Musings on the Strange Pro-China Left

A wedding dress shop in Sandimen.

SCMP reports on a PRC general who threatened Taiwan while kvetching about Hong Kong.
Sun had been discussing the important role of competition in Sino-US ties and maritime territorial disputes in the East and South China seas, when he touched on the risk China faced in terms of subversion campaigns by foreign states.

"Hostile forces have always attempted to make Hong Kong the bridgehead for subverting and infiltrating mainland China," Sun said. "The illegal Occupy Central activities in 2014 came as minority radical groups in Hong Kong, under the instigation and support of external forces … orchestrated a Hong Kong version of a colour revolution."

He said the central government had shown firm support for the Hong Kong government in dealing with the protests, and that Beijing's defence of "one country, two systems" should also serve as a warning to Taiwan's pro-independence forces.
It is an article of Chinese propaganda that the Hong Kong protests were controlled by foreign forces (read: The US). This has been picked up by weirdo pro-China left as an article of faith. Indeed, there's a fellow on Facebook whom I religiously follow because he reliably forwards the pro-China propaganda line, which helps me separate out the propaganda from the reality.

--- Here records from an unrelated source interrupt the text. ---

/-! ### The twin link (R427, R428, R434) -/

/-- TWIN_LINK_UP (R428, R469): in READY the link has trained, unless ETHREF is absent (R489); the identity record is sent. -/
def execTwinLinkUp (s : State) : Res :=
  twinIf s (s.obj Obj.READINESS == 3 && s.twin.downSince.isSome && !bit (s.obj Obj.SIDEBAND_STATUS) 13) (fun s =>
    ({ s with twin := { s.twin with downSince := none } }.setObj Obj.TWIN_LINK_STATE 0 1).sendIdentity)

/-- The counters that go to the peer (R433): of mirrored tables, functions and queues, the counter pairs and the policer counters. -/
def Dev.syncCounters (s : Dev) : List (Nat × Nat × Nat) :=
  s.objs.filterMap (fun e =>
    let oid := e.1 / 2 ^ 32
    let i := e.1 % 2 ^ 32
    let ix := oid / 256
    if ix = 0x4050 ∨ ix = 0x7090 then some (oid, i, e.2)
    else if ix = 0x5000 ∧ 0x0E ≤ oid % 256 ∧ oid % 256 ≤ 0x12 ∧ s.flag Obj.TABLE_MIRROR i = true then some (oid, i, e.2)
    else if (ix = 0x8018 ∨ ix = 0x8068) ∧ s.flag Obj.TWIN_MIRROR i = true then some (oid, s.obj Obj.TWIN_PEER_FUNC i, e.2)
    else if ix = 0x8048 then
      (s.mirroredQueues.find? (fun q => q.2.g == i)).map (fun q => (oid, qkey (s.peerFn q.1) (q.1 % 16384), e.2))
    else none)

/-- The context that mirrors a queue: a work queue's C is its completed-through index X, which the shadow queue would take (R430, R439). -/
def Dev.shadowCtx (s : Dev) (qk : Nat) (q : Queue) : Nat := s.queueCtx qk (if q.type = 3 then q else { q with cons := q.doneThrough })

/-- The bulk copy (R442): the shadow queues, the intents, the entries of mirrored tables and the counters of R433; the bytes to be copied go
first. -/
def Dev.bulkCopy (s : Dev) : Dev :=
  let qs := s.mirroredQueues
  let es := s.mirroredPlaces
  let total := 64 * qs.length + 16 * s.twin.intents.length + es.foldl (fun a e => a + s.emSize e.1) 0
  let s1 := s.mirror (.bulk total)
  let s2 := qs.foldl (fun t e => t.mirror (.create (t.peerFn e.1) (e.1 % 16384) (t.shadowCtx e.1 e.2))) s1
  let s3 := s.twin.intents.foldl (fun t x => t.mirror (.intent x.id x.ns x.slba x.blocks)) s2
  let s4 := es.foldl (fun t e => t.mirror (.item e.1 (t.emView e.2.1 e.2.2).word)) s3
  (s4.mirror (.counters s4.syncCounters)).mirror (.bulk 0)

/-- A switched-over device whose peer has become ACTIVE is STANDBY (R443): its mirrored queues become shadow queues. -/
def Dev.switchedOver (s : Dev) : Dev :=
  let s1 := ({ s with twin := { s.twin with switching := false, released := false, mirroring := false, sent := [], acked := [], renews := [] } }.setRole
    2).setObj Obj.LEASE_DEADLINE 0 0
  let s2 := s1.mirroredQueues.foldl (fun t e =>
    let x := e.2.doneThrough
    let u := t.updQueue e.1 (fun q => { q with st := 4 })
    if e.2.type = 3 then u else { u with twin := { u.twin with done := Tab.ins u.twin.done e.1 (x % 2 ^ 32) } }) s1
  s2.twinLog 8 1
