/-- Sorting, lookups and pattern scans complete. SORTER_TAKE, PARSE_EXTEND_RESUME, GDDR6_LOOKUP_RETURN, LOOKUP_TIMEOUT, PATTERN_SCAN,
MATCHER_CACHE_MISS_RETURN, MATCHER_SUSPEND, VERIFY_DONE and BANK_DRAIN_DONE answer the next state of their effect under the stated
conditions, MATCHER_SUSPEND at an edge that is run piece by piece (R23, R43, R120, R145, R146, R162). Derived from 05_parse_graph.md,
06_classification.md, 07_forwarding_tables.md. -/
def Obligations.CompletesSorterAndMatcher : Prop := ∀ s : State,
  (s.power.up = true →
    (∀ (d i : Nat), s.sorterReady d i = true → exec (.sorterTake d i) s = .next (s.after (s.sorterTake d i))) ∧
    (∀ (d i : Nat) (more : List Nat), i < 3 → (s.parked? (3 * d + i) .header).isSome = true → exec (.parseExtendResume d i more) s = .next (s.after (s.parseResume d (3 * d + i) more))) ∧
    (∀ (d i : Nat) (poison : Option (Nat × Nat)), i < 3 → (s.parked? (3 * d + i) .lookup).isSome = true → exec (.gddr6LookupReturn d i poison) s = .next (s.after (s.lookupReturn d (3 * d + i) poison))) ∧
    (∀ (d i : Nat) (c : SorterCtx), i < 3 → s.parked? (3 * d + i) .lookup = some c → c.parkTick + 2 ≤ s.tick → exec (.lookupTimeout d i) s = .next (s.after (s.lookupTimeout d (3 * d + i)))) ∧
    (∀ (d i : Nat) (miss : Option Nat) (j : ScanJob), (s.jobsOf d)[i]? = some j → s.scanReady d j = true → exec (.patternScan d i miss) s = .next (s.after (s.patternScan d i miss))) ∧
    (∀ (d i : Nat) (poison : Option (Nat × Nat)) (j : ScanJob), (s.jobsOf d)[i]? = some j → j.parked = true → exec (.matcherCacheMissReturn d i poison) s = .next (s.after (s.missReturn d i poison))) ∧
    (∀ (d i n : Nat), s.edgeTodo.contains .budgets = true → s.matcherRuns d i = true → exec (.matcherSuspend d i n) s = .next (s.after (((fun s : Dev => s.matcherSuspend d i n) s.toDev)))) ∧
    (∀ (S b : Nat), b < 2 → s.pats.verifying.contains (2 * S + b) = true → exec (.verifyDone S b) s = .next (s.after (s.verifyDone (2 * S + b)))) ∧
    (∀ (S b : Nat), b < 2 → s.obj Obj.BANK_STATE (2 * S + b) = 5 → s.scanJobs.any (fun j => j.started && j.bank == 2 * S + b) = false → exec (.bankDrainDone S b) s = .next (s.after (s.setObj Obj.BANK_STATE (2 * S + b) 2))))

/-- The work on a parcel completes. DMA_MOVER_RESUME, PARCEL_FINISH, THREAD_OVERRUN_TRAP, OVERRUN_DROP, DEQUEUE, TRANSMIT_COMPLETE, TAKE,
RETIRE and YIELD answer the next state of their effect under the stated conditions (R43, R44, R51, R202, R395 to R397). Derived from
02_parcels_and_stealing.md, 09_scheduler.md, 16_nirah_cores.md. -/
def Obligations.CompletesParcelWork : Prop := ∀ s : State,
  (s.power.up = true →
    (∀ (d : Nat), s.inService d = true → s.movedNow d < 16384 → (s.moverPick d).isSome = true → exec (.dmaMoverResume d) s = .next (s.after (s.moverResume d))) ∧
    (∀ (e : Nat) (c : SorterCtx), s.work.fins[e]? = some c → (c.hold && s.rxEnd c.p.handle == .arriving) = false →
      exec (.parcelFinish e) s = .next (s.after (({ s.toDev with work := { s.work with fins := s.work.fins.eraseIdx e } }).parcelFinish c))) ∧
    (∀ (h k : Nat), s.trapDue h k = true → k < 4 → exec (.threadOverrunTrap h k) s = .next (s.after (s.overrunTrap h k))) ∧
    (∀ (h k : Nat), s.dropDue h k = true → k < 4 → exec (.overrunDrop h k) s = .next (s.after (s.overrunDrop h k))) ∧
    (∀ (P : Nat), s.portReady P = true → exec (.dequeue P) s = .next (s.after (s.dequeueTo P))) ∧
    (∀ (P cap : Nat) (x : TxFrame), s.nextTx P = some x → (s.rxEnd x.f.chain != .arriving) = true → s.mayLeave P x = true → exec (.transmitComplete P cap) s = .next (s.after (s.transmit P cap x))) ∧
    (∀ (h : Nat), s.hasPort h = true → exec (.takeParcel h) s = .next (s.after ((s.takeSlot h).2))) ∧
    (∀ (h slot disp : Nat), s.hasPort h = true → slot < 4 → exec (.retire h slot disp) s = .next (s.after (s.retireSlot h slot disp (s.slotWord h slot)))) ∧
    (∀ (h slot : Nat), s.hasPort h = true → slot < 4 → exec (.yieldSlot h slot) s = .next (s.after (s.yieldSlot h slot (s.slotWord h slot)))))
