-- ==== Sys2Proof/Laws/FrameBuffers.lean ====
section
/-! SUPPORT. Frame lemmas of threads, buffer shelves, the scheduler: each leaves the part, the tick counter and, but for `_clock` lemmas, the bytes of
memory alone. -/
set_option linter.unusedSimpArgs false
set_option linter.unusedVariables false
set_option maxRecDepth 8000
namespace Sys2Proof.Machine
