-- ==== Sys2Proof/Laws/FrameStore.lean ====
section
/-! SUPPORT. Frame lemmas of requests to hosts, keys, mirroring, the pigeonhole rack and the storage front end: each leaves the part, the tick counter and, but for `_clock` lemmas, the bytes of
memory alone. -/
set_option linter.unusedSimpArgs false
set_option linter.unusedVariables false
set_option maxRecDepth 8000
namespace Sys2Proof.Machine
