-- ==== Sys2Proof/Laws/FrameHost.lean ====
section
/-! SUPPORT. Frame lemmas of host queues, host functions, the letterbox and the admin queues: each leaves the part, the tick counter and, but for `_clock` lemmas, the bytes of
memory alone. -/
set_option linter.unusedSimpArgs false
set_option linter.unusedVariables false
set_option maxRecDepth 8000
namespace Sys2Proof.Machine
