-- ==== Sys2Proof/Laws/FrameThreads.lean ====
section
/-! SUPPORT. Frame lemmas of cores, threads, twin operation, migration and the tick edge: each leaves the part, the tick counter and, but for `_clock` lemmas, the bytes of
memory alone. -/
set_option linter.unusedSimpArgs false
set_option linter.unusedVariables false
set_option maxRecDepth 8000
namespace Sys2Proof.Machine
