theorem test_witness_CompletesPower :
    (∃ (s : State) (straps : Nat) (high : Bool), (s.power.vaux = false)) ∧
    (∃ (s : State), (s.power.vaux = true) ∧ (s.power.main = false)) ∧
    (∃ (s : State), (s.power.main = true)) ∧
    (∃ (s : State), (s.power.vaux = true) ∧ (s.power.main = true)) ∧
    (∃ (s : State), (s.power.main = true) ∧ (s.power.dclk = false)) ∧
    (∃ (s : State) (target : Nat) (ack : Bool), s.power.up = true ∧ (s.obj Obj.READINESS = 3) ∧ (s.pins.avsTick + 2048 ≤ s.tick) ∧ (bit (s.obj Obj.RAIL_STATUS) 6 = false)) ∧
    (∃ (s : State), (s.power.main = true) ∧ (s.pins.thermtrip = false)) ∧
    (∃ (s : State) (c : Nat) (t0 t1 : Int), s.power.up = true ∧ (c < s.part.memCtrls) ∧ (s.obj Obj.MEM_STATE = 3)) ∧
    (∃ (s : State) (addr : Nat), s.power.up = true ∧ (s.obj Obj.MEM_STATE = 3) ∧ ((s.regionOf addr).isSome = true)) ∧
    (∃ (s : State) (addr : Nat), s.power.up = true ∧ (s.obj Obj.MEM_STATE = 3) ∧ ((s.regionOf addr).isSome = true)) ∧
    (∃ (s : State) (addr found : Nat), s.power.up = true ∧ (s.obj Obj.MEM_STATE = 3) ∧ ((s.regionOf addr).isSome = true) ∧ (2 ≤ found)) :=
  ⟨⟨tS { power := { vaux := false } } [], 15, true, by decide⟩,
   ⟨tS {} [], by decide, by decide⟩,
   ⟨tS tD [], by decide⟩,
   ⟨tS tD [], by decide, by decide⟩,
   ⟨tS { power := { main := true } } [], by decide, by decide⟩,
   ⟨tS { tD with pins := { avsTick := tT - 2048 } } [(Obj.READINESS, 0, 3)], 0, true, by decide, by decide, by decide, by decide⟩,
   ⟨tS tD [], by decide, by decide⟩,
   ⟨tS tD [(Obj.MEM_STATE, 0, 3)], 11, 0, 0, by decide, by decide, by decide⟩,
   ⟨tS tD [(Obj.MEM_STATE, 0, 3), (Obj.MEM_USABLE_BYTES, 0, 96 * 2 ^ 30)], gddrBase, by decide, by decide, by decide⟩,
   ⟨tS tD [(Obj.MEM_STATE, 0, 3), (Obj.MEM_USABLE_BYTES, 0, 96 * 2 ^ 30)], gddrBase + 96 * 2 ^ 30 - 1, by decide, by decide, by decide⟩,
   ⟨tS tD [(Obj.MEM_STATE, 0, 3), (Obj.MEM_USABLE_BYTES, 0, 96 * 2 ^ 30)], gddrBase, 2, by decide, by decide, by decide, by decide⟩⟩
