-- ==== Sys2Proof/Machine/State.lean ====
section
/-! DEFINITION. The state of the module as plain data: everything the spec gives the machine, the model's
own free counter and answer register, the queue of waiting commands, and State.reset. Default field values
are the reset values; the log entries named in INVENTORY.md say which of them the spec gives. -/

namespace Sys2Proof.Machine

/-- Why a step stops with a fault. -/
inductive Fault where
  /-- Raised by a command that names a unit the module does not have: a core index of 27,648 or more or of a
  column fused off (R3, R12), a tile, quay, partition, port or column number out of range (log 3). Safe: no
  such unit exists. -/
  | noSuchUnit
deriving DecidableEq, Repr

/-- Why a step refuses a command. -/
inductive Refusal where
  /-- Raised only by an arm of exec that has no meaning yet. Safe: nothing is claimed of it. -/
  | notModelled (mnemonic : String)
deriving DecidableEq, Repr

/-! ### Cores -/

/-- Access kind of a scoreboard entry (R42). -/
inductive Access where | read | write
deriving DecidableEq, Repr

/-- The party that owns a scoreboard entry (R43). -/
inductive Party where | arr | spb | vec | dma (ch : Nat) | window (w : Nat)
deriving DecidableEq, Repr

/-- A scoreboard entry: inclusive row range, kind, party (R42), and the issue number of the work it
belongs to (R43). -/
structure SbEntry where
  first : Nat
  last : Nat
  kind : Access
  party : Party
  owner : Nat
deriving DecidableEq, Repr

/-- What the sequencer waits for (R25-R27, R46). -/
inductive Wait where
  | idle
  | running
  | mark (entry : Nat) (target : Nat) (arrived : Nat)
  | wire (w : Nat)
  | dma (ch : Nat)
  | halted
  | stopped
deriving DecidableEq, Repr

/-- Schedule fault causes of a core (R46 table). -/
inductive Cause where
  | sbHazard | sbFull | intraBundle | rowRange | dmaPending | poison | istoreEcc | windowArm
deriving DecidableEq, Repr

/-- A row range resolved at issue: first row and row count (R29). -/
structure Span where
  first : Nat
  rows : Nat
deriving DecidableEq, Repr

/-- Array opcodes that compute (R59). -/
inductive ArrOp where | wsg | wss | wtg | wts | osp
deriving DecidableEq, Repr

/-- An array instruction as queued: issue number, issue cycle, opcode, register copy (R58), ranges, modifiers. -/
structure ArrInstr where
  id : Nat
  issued : Nat
  op : ArrOp
  regs : Tbl (BitVec 18)
  srcA : Span
  srcB : Span
  dst : Span
  sr : Bool
  drain : Bool
  acc : Bool
  seedz : Bool
deriving DecidableEq, Repr

/-- Springbok opcodes that enter the queue (R77). -/
inductive SpbOp where | svld | smv | sfin | sclr
deriving DecidableEq, Repr

/-- A springbok instruction as queued: register copy, ranges, rounding. -/
structure SpbInstr where
  id : Nat
  op : SpbOp
  regs : Tbl (BitVec 16)
  srcs : List Span
  dst : Option Span
  sr : Bool
deriving DecidableEq, Repr

/-- Vector opcodes that enter the queue (R97). -/
inductive VecOp where
  | vlds | vldt | vstt | vclr | vbin | vun | vtok | vred | vnrm | vsmx | vlse | vxent | vkld | vtopk | vdrop
deriving DecidableEq, Repr

/-- A vector instruction as queued: register copy, ranges, modifier fields (`sub` also carries the bank
code or mask of the bank instructions). -/
structure VecInstr where
  id : Nat
  op : VecOp
  regs : Tbl (BitVec 21)
  srcs : List Span
  dst : Option Span
  sub : Nat
  sum : Bool
  sr : Bool
  accd : Bool
deriving DecidableEq, Repr

/-- A descriptor in a channel's pending register, its index, the cycle it entered (R30, R45), and whether STRICT has refused it for a
conflict, after which it does not issue (R44). -/
structure Pending where
  desc : BitVec 512
  idx : Nat
  entered : Nat
  refused : Bool := false
deriving DecidableEq, Repr

/-- The registers, queues, scoreboard and pending registers that one bundle's issue changes (R31). -/
structure IssueState where
  arrRegs : Tbl (BitVec 18) := []
  spbRegs : Tbl (BitVec 16) := []
  vecRegs : Tbl (BitVec 21) := []
  arrQ : List ArrInstr := []
  spbQ : List SpbInstr := []
  vecQ : List VecInstr := []
  sb : List SbEntry := []
  pend : Tbl (Option Pending) := []
  serial : Nat := 0
deriving DecidableEq, Repr

/-- A stationary bank (R62, R63): a loaded tile, its format (R52), orientation, poison and skip. -/
structure TileBank where
  format : Nat
  elems : List Byte
  scales : List Byte
  transposed : Bool
  poison : Bool
  skip : Bool
deriving DecidableEq, Repr

/-- A finished chain waiting for its drain (R67), or an OSP tile waiting to be written (R68), with the freezes since its last
vector: first frozen cycle and count (R70). -/
structure DrainJob where
  ins : ArrInstr
  chain : Nat
  pass : Nat
  bank : Nat
  lastVec : Nat
  shifts : List (Nat × Nat)
deriving DecidableEq, Repr

/-- The matrix array (R57-R74). `clash` holds the freezes of the last pass for reads or writes of the array that met at a port: the
first frozen cycle and how many (R70). -/
structure ArrayState where
  cur : Option ArrInstr := none
  chain : Nat := 0
  pass : Nat := 0
  live : Option TileBank := none
  shadow : Option TileBank := none
  loadDone : Nat := 0
  bankBit : Bool := false
  acc : Tbl F32 := []
  accPoison : List Nat := []
  accBank : Nat := 0
  ospBank : Nat := 0
  kept : Option Nat := none
  passStart : Nat := 0
  passLen : Nat := 0
  lastVec : Nat := 0
  lastOsp : Bool := false
  drains : List DrainJob := []
  drainedAt : Nat := 0
  clash : Nat × Nat := (0, 0)
  skipSlices : List Nat := []
deriving DecidableEq, Repr

/-- The springbok path (R76-R78): the instruction in flight, accumulators (key 8 j + v), their poison,
resident vectors by number; `lanesFrom` is the cycle after which its lanes take the next group (R77, R90). -/
structure SpbState where
  run : Option SpbInstr := none
  acc : Tbl F32 := []
  accPoison : List Nat := []
  resident : Tbl (List Byte) := []
  residentPoison : List Nat := []
  lanesFrom : Nat := 0
deriving DecidableEq, Repr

David Lindorff, a progressive writer with experience in East Asia, has addressed this in an excellent piece at Counterpunch last year.
A number of progressive and left-leaning writers in the US have jumped on a report by Wikileaks that the neo-con dominated National Endowment for Democracy (NED) and various other US-government linked organizations with a history of subversion and sowing discord abroad are operating in Hong Kong and on that basis are making the leap of “logic” that the democracy protests in Hong Kong must therefore be a creation of US policy-makers.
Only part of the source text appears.